My reason for targeting Bostrom’s argument for the existential threat of superintelligent AI is that I believe it’s the best defense of the AI X-Risk thesis out there. In particular, if valid the argument should significantly raise the expected probability of an existentially risky AI outcome. For Bostrom, it is likely a natural consequence of advancement in AI research more generally because of recursive self-improvement and convergent instrumental values.

As I’ve informally work shopped this argument I’ve come upon this objection: Even if it is true that a superintelligent system would not for systematic reasons become a existentially risky singleton, that does not mean that somebody couldn’t develop such a superintelligent system in an unsystematic way. There is still an existential risk, even if it is much lower. And because existential risks are so important, surely we should prepare ourselves for even this low probability event.

There is something inescapable about this logic. However, the argument applies equally well to all kinds of potential apocalypses, such as enormous meteors crashing into the earth and biowarfare produced zombies. Without some kind of accounting of the likelihood of these outcomes, it’s impossible to do a rational budgeting.

Moreover, I have to call into question the rationality of this counterargument. If Bostrom’s arguments are used in defense of the AI X-Risk position but then the argument is dismissed as unnecessary when it is challenged, that suggests that the AI X-Risk community is committed to their cause for reasons besides Bostrom’s argument. Perhaps these reasons are unarticulated. One could come up with all kinds of conspiratorial hypotheses about why a group of people would want to disingenuously spread the idea that superintelligent AI poses an existential threat to humanity.
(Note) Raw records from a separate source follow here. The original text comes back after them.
/-- V-O6: sample rate 4, frequency 1, period 4. -/
theorem witness_SamplesArePeriodic :
    SineFacts Config.twoPi rationalSine ∧ 0 < 1 ∧ (oscAt 0).osc.sampleRate ≠ 0 ∧
    (oscAt 0).osc.sampleRate = (4 : Nat) * (oscAt 0).osc.frequency :=
  ⟨rationalSine_facts, by decide, by decide +kernel, by decide +kernel⟩

theorem witness_ConsecutiveSamplesAreClose :
    SineFacts Config.twoPi rationalSine ∧ (oscAt (3/4)).osc.sampleRate ≠ 0 :=
  ⟨rationalSine_facts, by decide +kernel⟩

theorem witness_ZeroAmplitudeReadsZero :
    ({ State.reset with osc.amplitude := 0 } : State).osc.sampleRate ≠ 0 ∧
    ({ State.reset with osc.amplitude := 0 } : State).osc.amplitude = 0 ∧ State.reset.osc.sample = 0 := by
  decide +kernel

theorem witness_DlWriteStoresAtTheWriteHead :
    DelayLineInv rationalFormat (withVal 41 stateE).dl ∧ (withVal 41 stateE).audio.val = 41 ∧ 7 < stateE.dl.capacity ∧
    7 ≠ stateE.dl.writeIndex :=
  ⟨orderE, by decide +kernel, by decide +kernel, by decide +kernel⟩

/-- V-D4, distance 3.5: `p = 7.5`, the newer cell wraps to 0. -/
theorem witness_DlReadInterpolates :
    let d : DelayLine ℚ := { stateE.dl with readDistance := 7/2 }
    (15/2 : ℚ) = rationalFormat.modCap
      (rationalFormat.sub (rationalFormat.ofInt d.writeIndex) d.readDistance) d.capacity ∧
    (7 : Int) = rationalFormat.floor (15/2) ∧ (1/2 : ℚ) = rationalFormat.sub (15/2) (rationalFormat.ofInt 7) := by
  decide +kernel

theorem witness_ReadTapsLieInTheBuffer : DelayLineInv rationalFormat stateE.dl := orderE

theorem witness_IntegralDistanceReadsOneCell :
    DelayLineInv rationalFormat ({ stateE with dl.readDistance := -1 } : State).dl ∧
    ({ stateE with dl.readDistance := -1 } : State).dl.readDistance = ((-1 : Int) : ℚ) :=
  ⟨⟨orderE.memory_wf, orderE.cells_lt, orderE.index_lt⟩, by decide +kernel⟩

theorem witness_FractionalDistanceInterpolates :
    DelayLineInv rationalFormat ({ stateE with dl.readDistance := 5/4 } : State).dl ∧ (0 : ℚ) ≤ 1/4 ∧ (1/4 : ℚ) < 1 ∧
    ({ stateE with dl.readDistance := 5/4 } : State).dl.readDistance = ((1 : Int) : ℚ) + 1/4 :=
  ⟨⟨orderE.memory_wf, orderE.cells_lt, orderE.index_lt⟩, by decide +kernel, by decide +kernel, by decide +kernel⟩

theorem witness_DistancesWrapAtTheCapacity : DelayLineInv rationalFormat stateE.dl := orderE

theorem witness_ReadsAndWritesAreIdempotent : DelayLineInv rationalFormat stateE.dl := orderE

/-- The longest run, at its two ends: the last sample written (`k = 0`) and the oldest. -/
theorem witness_WrittenRunReadsBack :
    DelayLineInv rationalFormat State.reset.dl ∧ ([1, 2, 3, 4, 5, 6, 7, 8] : List ℚ).length ≤ State.reset.dl.capacity ∧
    ([1, 2, 3, 4, 5, 6, 7, 8] : List ℚ).reverse[0]? = some 8 ∧
    ([1, 2, 3, 4, 5, 6, 7, 8] : List ℚ).reverse[7]? = some 1 :=
  ⟨orderReset, by decide +kernel, by decide +kernel, by decide +kernel⟩

theorem witness_CapacityIsTheLeastUpperInteger :
    (∃ t, execOn (exactFormat Config.twoPi rationalSine) .srate (withVal (1/10) stateE) = .next t) ∧
    (withVal (1/10) stateE).audio.val * stateE.config.maxDelaySeconds ≤ ((1 : Nat) : ℚ) ∧ 1 ≤ 1 :=
  ⟨next_of_isSome (by decide +kernel), by decide +kernel, by decide⟩

theorem witness_FrameIsAcceptedOnlyWhileActive :
    active.eng.fstep = .idle ∧ active.eng.active = true ∧ State.reset.eng.fstep = .idle ∧
    State.reset.eng.active = false := by decide +kernel

/-- Every micro-step, S6 with and without a sample rate. -/
theorem witness_FrameMicroSteps :
    (∀ k ∈ [FStep.s1, .s2, .s3, .s4, .s5, .s6, .s7], ({ p3Frame4 with eng.fstep := k } : State).eng.fstep = k) ∧
    p3Frame4.osc.sampleRate ≠ 0 ∧ ({ p3Frame4 with osc.sampleRate := 0 } : State).osc.sampleRate = 0 := by
  decide +kernel

/-- State E, active: a frame reads at distance 1, the cell 2. -/
def wetE : State := { stateE with eng.active := true }

/-- The hypotheses the whole-frame statements share. -/
theorem witness_wholeFrame :
    active.eng.fstep = .idle ∧ active.eng.active = true ∧ active.osc.sampleRate ≠ 0 := by decide +kernel

theorem witness_FrameRunsTheFixedSequence :
    active.eng.fstep = .idle ∧ active.eng.active = true ∧ active.osc.sampleRate ≠ 0 ∧ (withVal 1 active).audio.val = 1 ∧
    Config.twoPi / 8 = rationalFormat.add active.osc.phase (rationalFormat.div
      (rationalFormat.mul rationalFormat.twoPi active.osc.frequency) active.osc.sampleRate) := by decide +kernel

theorem witness_MixerAtGainZeroAndOne :
    active.eng.fstep = .idle ∧ active.eng.active = true ∧ active.osc.sampleRate ≠ 0 ∧ active.eng.gain = 1 ∧
    ({ active with eng.gain := 0 } : State).eng.gain = 0 ∧ wetE.eng.fstep = .idle ∧ wetE.eng.active = true ∧
    wetE.osc.sampleRate ≠ 0 ∧
    (30 : ℚ) = DelayLine.readSample (exactFormat Config.twoPi rationalSine)
      { wetE.dl.memWrite rationalFormat wetE.dl.writeIndex wetE.audio.val with
        readDistance := wetE.osc.sample + wetE.config.baseOffset } := by decide +kernel

theorem witness_DirectCommandsReproduceTheFrame :
    active.eng.fstep = .idle ∧ active.eng.active = true ∧ active.osc.sampleRate ≠ 0 := witness_wholeFrame

theorem witness_ModulationLagsOneTick :
    active.eng.fstep = .idle ∧ active.eng.active = true ∧ active.osc.sampleRate ≠ 0 := witness_wholeFrame

/-- At the smallest capacity the statement admits. -/
theorem witness_ZeroDepthDelaysByOneFrame :
    let s : State := { active with dl.capacity := 2, osc.amplitude := 0 }
    s.eng.fstep = .idle ∧ s.eng.active = true ∧ s.osc.sampleRate ≠ 0 ∧ DelayLineInv rationalFormat s.dl ∧ 2 ≤ s.dl.capacity ∧
    s.config.baseOffset = 1 ∧ s.eng.gain = 1 ∧ s.osc.amplitude = 0 ∧ s.osc.sample = 0 :=
  ⟨by decide +kernel, by decide +kernel, by decide +kernel,
    ⟨by decide +kernel, by decide +kernel, by decide +kernel⟩, by decide +kernel, by decide +kernel,
    by decide +kernel, by decide +kernel, by decide +kernel⟩

/-- At each side of the three points where a `SETP` is seen, and at the end of the frame. -/
theorem witness_ConcurrentSetpIsSeenOrNot :
    (∀ k ∈ [0, 4, 5, 6, 7, 8], k ≤ 8) ∧ active.eng.fstep = .idle ∧ active.eng.active = true ∧
    active.osc.sampleRate ≠ 0 ∧ wetE.eng.fstep = .idle ∧ wetE.eng.active = true ∧
    wetE.osc.sampleRate ≠ rationalFormat.zero ∧
    (30 : ℚ) = DelayLine.readSample rationalFormat
      { wetE.dl.memWrite rationalFormat wetE.dl.writeIndex wetE.audio.val with
        readDistance := rationalFormat.add wetE.osc.sample wetE.config.baseOffset } := by decide +kernel

/-- `D = 1`, base offset 1, capacity 3: the tight sizing of R176, the sample at the depth. -/
theorem witness_SizedFramesReadTrueHistory :
    let s : State := { active with dl.capacity := 3, osc.sample := 1, eng.fstep := .s2 }
    SizedFor rationalFormat s 1 ∧ |s.osc.sample| ≤ 1 ∧ s.eng.fstep = .s2 :=
  ⟨⟨by decide +kernel, by decide +kernel⟩, by decide +kernel, rfl⟩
The position I’m defending on this blog (until somebody convinces me otherwise–I welcome all comments) is that a superintelligent AI singleton is not a significantly likely X-Risk. Other outcomes that might be either very bad or very good, such as ones with many competing and cooperating superintelligences, are much more likely. I’d argue that it’s more or less what we have today, if you consider sociotechnical organizations as a form of collective superintelligence. This makes research into this topic not only impactful in the long run, but also relevant to problems faced by people now and in the near future.

### Bostrom and Habermas: technical and political moralities, and the God’s eye view

An intriguing chapter that follows naturally from Nick Bostrom’s core argument is his discussion of machine ethics writ large. He asks: suppose one could install into an omnipotent machine ethical principles, trusting it with the future of humanity. What principles should we install?
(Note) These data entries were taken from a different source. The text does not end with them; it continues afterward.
/-! ### `raise` -/

@[simp] theorem raise_cfg (e : CommandError) (s : State) : (raise e s).cfg = s.cfg := rfl
@[simp] theorem raise_regs (e : CommandError) (s : State) : (raise e s).regs = s.regs := rfl
@[simp] theorem raise_history (e : CommandError) (s : State) : (raise e s).history = s.history := rfl
@[simp] theorem raise_outcome (e : CommandError) (s : State) : (raise e s).outcome = .response (.error e) := rfl
@[simp] theorem raise_now (e : CommandError) (s : State) : (raise e s).now = s.now := rfl
@[simp] theorem raise_sendResult (e : CommandError) (s : State) : (raise e s).sendResult = s.sendResult := rfl
@[simp] theorem raise_schedule (e : CommandError) (s : State) : (raise e s).schedule = s.schedule := rfl
@[simp] theorem raise_turn (e : CommandError) (s : State) : (raise e s).turn = s.turn := rfl

/-! ### `moved` -/

@[simp] theorem moved_cfg (s : State) : (moved s).cfg = s.cfg := rfl
@[simp] theorem moved_regs (s : State) : (moved s).regs = s.regs := rfl
@[simp] theorem moved_history (s : State) : (moved s).history = s.history := rfl
@[simp] theorem moved_outcome (s : State) : (moved s).outcome = .moved := rfl
@[simp] theorem moved_now (s : State) : (moved s).now = s.now := rfl
@[simp] theorem moved_sendResult (s : State) : (moved s).sendResult = s.sendResult := rfl
@[simp] theorem moved_schedule (s : State) : (moved s).schedule = s.schedule := rfl
@[simp] theorem moved_turn (s : State) : (moved s).turn = s.turn := rfl

/-! ### `stuck` -/

@[simp] theorem stuck_cfg (s : State) : (stuck s).cfg = s.cfg := rfl
@[simp] theorem stuck_regs (s : State) : (stuck s).regs = s.regs := rfl
@[simp] theorem stuck_history (s : State) : (stuck s).history = s.history := rfl
@[simp] theorem stuck_outcome (s : State) : (stuck s).outcome = .stuck := rfl
@[simp] theorem stuck_now (s : State) : (stuck s).now = s.now := rfl
@[simp] theorem stuck_sendResult (s : State) : (stuck s).sendResult = s.sendResult := rfl
@[simp] theorem stuck_schedule (s : State) : (stuck s).schedule = s.schedule := rfl
@[simp] theorem stuck_turn (s : State) : (stuck s).turn = s.turn := rfl

/-! ### `resetSignal` -/

@[simp] theorem resetSignal_cfg (s : State) : (resetSignal s).cfg = s.cfg := rfl
@[simp] theorem resetSignal_regs (s : State) : (resetSignal s).regs = Regs.reset := rfl
@[simp] theorem resetSignal_history (s : State) : (resetSignal s).history = s.history := rfl
@[simp] theorem resetSignal_outcome (s : State) : (resetSignal s).outcome = .none := rfl
@[simp] theorem resetSignal_now (s : State) : (resetSignal s).now = s.now := rfl
@[simp] theorem resetSignal_sendResult (s : State) : (resetSignal s).sendResult = s.sendResult := rfl
@[simp] theorem resetSignal_schedule (s : State) : (resetSignal s).schedule = s.schedule := rfl
@[simp] theorem resetSignal_turn (s : State) : (resetSignal s).turn = s.turn := rfl

/-! ### `startSession` -/

@[simp] theorem startSession_toSeqState (run : Bool) (now : Timestamp) (r : Regs) : (startSession run now r).toSeqState = ⟨.steeringLeft, some now, 0, true⟩ := rfl
@[simp] theorem startSession_ctrl (run : Bool) (now : Timestamp) (r : Regs) : (startSession run now r).ctrl = if run then .ready else .manual := rfl
@[simp] theorem startSession_sentCount (run : Bool) (now : Timestamp) (r : Regs) : (startSession run now r).sentCount = 0 := rfl
@[simp] theorem startSession_sessionStart (run : Bool) (now : Timestamp) (r : Regs) : (startSession run now r).sessionStart = some now := rfl
@[simp] theorem startSession_frameBuf (run : Bool) (now : Timestamp) (r : Regs) : (startSession run now r).frameBuf = r.frameBuf := rfl
@[simp] theorem startSession_deadline (run : Bool) (now : Timestamp) (r : Regs) : (startSession run now r).deadline = r.deadline := rfl
@[simp] theorem startSession_termReason (run : Bool) (now : Timestamp) (r : Regs) : (startSession run now r).termReason = .none := rfl
@[simp] theorem startSession_termCode (run : Bool) (now : Timestamp) (r : Regs) : (startSession run now r).termCode = none := rfl
@[simp] theorem startSession_cancel (run : Bool) (now : Timestamp) (r : Regs) : (startSession run now r).cancel = false := rfl

/-! ### `endRun` -/

@[simp] theorem endRun_toSeqState (reason : TermReason) (r : Regs) : (endRun reason r).toSeqState = r.toSeqState := rfl
@[simp] theorem endRun_ctrl (reason : TermReason) (r : Regs) : (endRun reason r).ctrl = .done := rfl
@[simp] theorem endRun_sentCount (reason : TermReason) (r : Regs) : (endRun reason r).sentCount = r.sentCount := rfl
@[simp] theorem endRun_sessionStart (reason : TermReason) (r : Regs) : (endRun reason r).sessionStart = r.sessionStart := rfl
@[simp] theorem endRun_frameBuf (reason : TermReason) (r : Regs) : (endRun reason r).frameBuf = r.frameBuf := rfl
@[simp] theorem endRun_deadline (reason : TermReason) (r : Regs) : (endRun reason r).deadline = r.deadline := rfl
@[simp] theorem endRun_termReason (reason : TermReason) (r : Regs) : (endRun reason r).termReason = reason := rfl
@[simp] theorem endRun_termCode (reason : TermReason) (r : Regs) : (endRun reason r).termCode = r.termCode := rfl
@[simp] theorem endRun_cancel (reason : TermReason) (r : Regs) : (endRun reason r).cancel = r.cancel := rfl

/-! ### `fatalAbort` -/

@[simp] theorem fatalAbort_toSeqState (code : ErrorCode) (r : Regs) : (fatalAbort code r).toSeqState = r.toSeqState := rfl
@[simp] theorem fatalAbort_ctrl (code : ErrorCode) (r : Regs) : (fatalAbort code r).ctrl = .done := rfl
@[simp] theorem fatalAbort_sentCount (code : ErrorCode) (r : Regs) : (fatalAbort code r).sentCount = r.sentCount := rfl
@[simp] theorem fatalAbort_sessionStart (code : ErrorCode) (r : Regs) : (fatalAbort code r).sessionStart = r.sessionStart := rfl
@[simp] theorem fatalAbort_frameBuf (code : ErrorCode) (r : Regs) : (fatalAbort code r).frameBuf = r.frameBuf := rfl
@[simp] theorem fatalAbort_deadline (code : ErrorCode) (r : Regs) : (fatalAbort code r).deadline = r.deadline := rfl
@[simp] theorem fatalAbort_termReason (code : ErrorCode) (r : Regs) : (fatalAbort code r).termReason = .fatal := rfl
@[simp] theorem fatalAbort_termCode (code : ErrorCode) (r : Regs) : (fatalAbort code r).termCode = some code := rfl
@[simp] theorem fatalAbort_cancel (code : ErrorCode) (r : Regs) : (fatalAbort code r).cancel = r.cancel := rfl

/-! ### `commitTick` -/

@[simp] theorem commitTick_toSeqState (st : SeqState) (r : Regs) : (commitTick st r).toSeqState = st := rfl
@[simp] theorem commitTick_ctrl (st : SeqState) (r : Regs) : (commitTick st r).ctrl = r.ctrl := rfl
@[simp] theorem commitTick_sentCount (st : SeqState) (r : Regs) : (commitTick st r).sentCount = r.sentCount := rfl
@[simp] theorem commitTick_sessionStart (st : SeqState) (r : Regs) : (commitTick st r).sessionStart = r.sessionStart := rfl
@[simp] theorem commitTick_frameBuf (st : SeqState) (r : Regs) : (commitTick st r).frameBuf = r.frameBuf := rfl
@[simp] theorem commitTick_deadline (st : SeqState) (r : Regs) : (commitTick st r).deadline = r.deadline := rfl
@[simp] theorem commitTick_termReason (st : SeqState) (r : Regs) : (commitTick st r).termReason = r.termReason := rfl
@[simp] theorem commitTick_termCode (st : SeqState) (r : Regs) : (commitTick st r).termCode = r.termCode := rfl
@[simp] theorem commitTick_cancel (st : SeqState) (r : Regs) : (commitTick st r).cancel = r.cancel := rfl

/-! ### `latchFrame` -/

@[simp] theorem latchFrame_toSeqState (w : FrameWord) (r : Regs) : (latchFrame w r).toSeqState = r.toSeqState := rfl
@[simp] theorem latchFrame_ctrl (w : FrameWord) (r : Regs) : (latchFrame w r).ctrl = .sending := rfl
@[simp] theorem latchFrame_sentCount (w : FrameWord) (r : Regs) : (latchFrame w r).sentCount = r.sentCount := rfl
@[simp] theorem latchFrame_sessionStart (w : FrameWord) (r : Regs) : (latchFrame w r).sessionStart = r.sessionStart := rfl
@[simp] theorem latchFrame_frameBuf (w : FrameWord) (r : Regs) : (latchFrame w r).frameBuf = some w := rfl
@[simp] theorem latchFrame_deadline (w : FrameWord) (r : Regs) : (latchFrame w r).deadline = r.deadline := rfl
@[simp] theorem latchFrame_termReason (w : FrameWord) (r : Regs) : (latchFrame w r).termReason = r.termReason := rfl
@[simp] theorem latchFrame_termCode (w : FrameWord) (r : Regs) : (latchFrame w r).termCode = r.termCode := rfl
@[simp] theorem latchFrame_cancel (w : FrameWord) (r : Regs) : (latchFrame w r).cancel = r.cancel := rfl

/-! ### `enterWait` -/

@[simp] theorem enterWait_toSeqState (c : Ctrl) (t : Timestamp) (r : Regs) : (enterWait c t r).toSeqState = r.toSeqState := rfl
@[simp] theorem enterWait_ctrl (c : Ctrl) (t : Timestamp) (r : Regs) : (enterWait c t r).ctrl = c := rfl
@[simp] theorem enterWait_sentCount (c : Ctrl) (t : Timestamp) (r : Regs) : (enterWait c t r).sentCount = r.sentCount := rfl
@[simp] theorem enterWait_sessionStart (c : Ctrl) (t : Timestamp) (r : Regs) : (enterWait c t r).sessionStart = r.sessionStart := rfl
@[simp] theorem enterWait_frameBuf (c : Ctrl) (t : Timestamp) (r : Regs) : (enterWait c t r).frameBuf = r.frameBuf := rfl
@[simp] theorem enterWait_deadline (c : Ctrl) (t : Timestamp) (r : Regs) : (enterWait c t r).deadline = some t := rfl
@[simp] theorem enterWait_termReason (c : Ctrl) (t : Timestamp) (r : Regs) : (enterWait c t r).termReason = r.termReason := rfl
@[simp] theorem enterWait_termCode (c : Ctrl) (t : Timestamp) (r : Regs) : (enterWait c t r).termCode = r.termCode := rfl
@[simp] theorem enterWait_cancel (c : Ctrl) (t : Timestamp) (r : Regs) : (enterWait c t r).cancel = r.cancel := rfl

/-! ### `setCtrl` -/

@[simp] theorem setCtrl_toSeqState (c : Ctrl) (r : Regs) : (setCtrl c r).toSeqState = r.toSeqState := rfl
@[simp] theorem setCtrl_ctrl (c : Ctrl) (r : Regs) : (setCtrl c r).ctrl = c := rfl
@[simp] theorem setCtrl_sentCount (c : Ctrl) (r : Regs) : (setCtrl c r).sentCount = r.sentCount := rfl
@[simp] theorem setCtrl_sessionStart (c : Ctrl) (r : Regs) : (setCtrl c r).sessionStart = r.sessionStart := rfl
@[simp] theorem setCtrl_frameBuf (c : Ctrl) (r : Regs) : (setCtrl c r).frameBuf = r.frameBuf := rfl
@[simp] theorem setCtrl_deadline (c : Ctrl) (r : Regs) : (setCtrl c r).deadline = r.deadline := rfl
@[simp] theorem setCtrl_termReason (c : Ctrl) (r : Regs) : (setCtrl c r).termReason = r.termReason := rfl
@[simp] theorem setCtrl_termCode (c : Ctrl) (r : Regs) : (setCtrl c r).termCode = r.termCode := rfl
@[simp] theorem setCtrl_cancel (c : Ctrl) (r : Regs) : (setCtrl c r).cancel = r.cancel := rfl

/-! ### `setSentCount` -/

@[simp] theorem setSentCount_toSeqState (n : BitVec 64) (r : Regs) : (setSentCount n r).toSeqState = r.toSeqState := rfl
@[simp] theorem setSentCount_ctrl (n : BitVec 64) (r : Regs) : (setSentCount n r).ctrl = r.ctrl := rfl
@[simp] theorem setSentCount_sentCount (n : BitVec 64) (r : Regs) : (setSentCount n r).sentCount = n := rfl
@[simp] theorem setSentCount_sessionStart (n : BitVec 64) (r : Regs) : (setSentCount n r).sessionStart = r.sessionStart := rfl
@[simp] theorem setSentCount_frameBuf (n : BitVec 64) (r : Regs) : (setSentCount n r).frameBuf = r.frameBuf := rfl
@[simp] theorem setSentCount_deadline (n : BitVec 64) (r : Regs) : (setSentCount n r).deadline = r.deadline := rfl
@[simp] theorem setSentCount_termReason (n : BitVec 64) (r : Regs) : (setSentCount n r).termReason = r.termReason := rfl
@[simp] theorem setSentCount_termCode (n : BitVec 64) (r : Regs) : (setSentCount n r).termCode = r.termCode := rfl
@[simp] theorem setSentCount_cancel (n : BitVec 64) (r : Regs) : (setSentCount n r).cancel = r.cancel := rfl

/-! ### `setCancel` -/

@[simp] theorem setCancel_toSeqState (r : Regs) : (setCancel r).toSeqState = r.toSeqState := rfl
@[simp] theorem setCancel_ctrl (r : Regs) : (setCancel r).ctrl = r.ctrl := rfl
@[simp] theorem setCancel_sentCount (r : Regs) : (setCancel r).sentCount = r.sentCount := rfl
@[simp] theorem setCancel_sessionStart (r : Regs) : (setCancel r).sessionStart = r.sessionStart := rfl
@[simp] theorem setCancel_frameBuf (r : Regs) : (setCancel r).frameBuf = r.frameBuf := rfl
@[simp] theorem setCancel_deadline (r : Regs) : (setCancel r).deadline = r.deadline := rfl
@[simp] theorem setCancel_termReason (r : Regs) : (setCancel r).termReason = r.termReason := rfl
@[simp] theorem setCancel_termCode (r : Regs) : (setCancel r).termCode = r.termCode := rfl
@[simp] theorem setCancel_cancel (r : Regs) : (setCancel r).cancel = true := rfl

end Sys2Proof.Machine
end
What Bostrom accomplishes by positing his Superintelligence (which begins with something simply smarter than humans, and evolves over the course of the book into something that takes over the galaxy) is a return to what has been called “the God’s eye view”. Philosophers once attempted to define truth and morality according to perspective of an omnipotent–often both transcendent and immanent–god. Through the scope of his work, Bostrom has recovered some of these old themes. He does this not only through his discussion of Superintelligence (and positing its existence in other solar systems already) but also through his simulation arguments.

The way I see it, one thing I am doing by challenging the idea of an intelligence explosion and its resulting in a superintelligent singleton is problematizing this recovery of the God’s Eye view. If your future world is governed by many sovereign intelligent systems instead of just one, then ethics are something that have to emerge from political reality. There is something irreducibly difficult about interacting with other intelligences and it’s from this difficulty that we get values, not the other way around. This sort of thinking is much more like Habermas’s mature ethical philosophy.

I’ve written about how to apply Habermas to the design of networked publics that mediate political interactions between citizens. What I built and offer as toy example in that paper, @TheTweetserve, is simplistic but intended just as a proof of concept.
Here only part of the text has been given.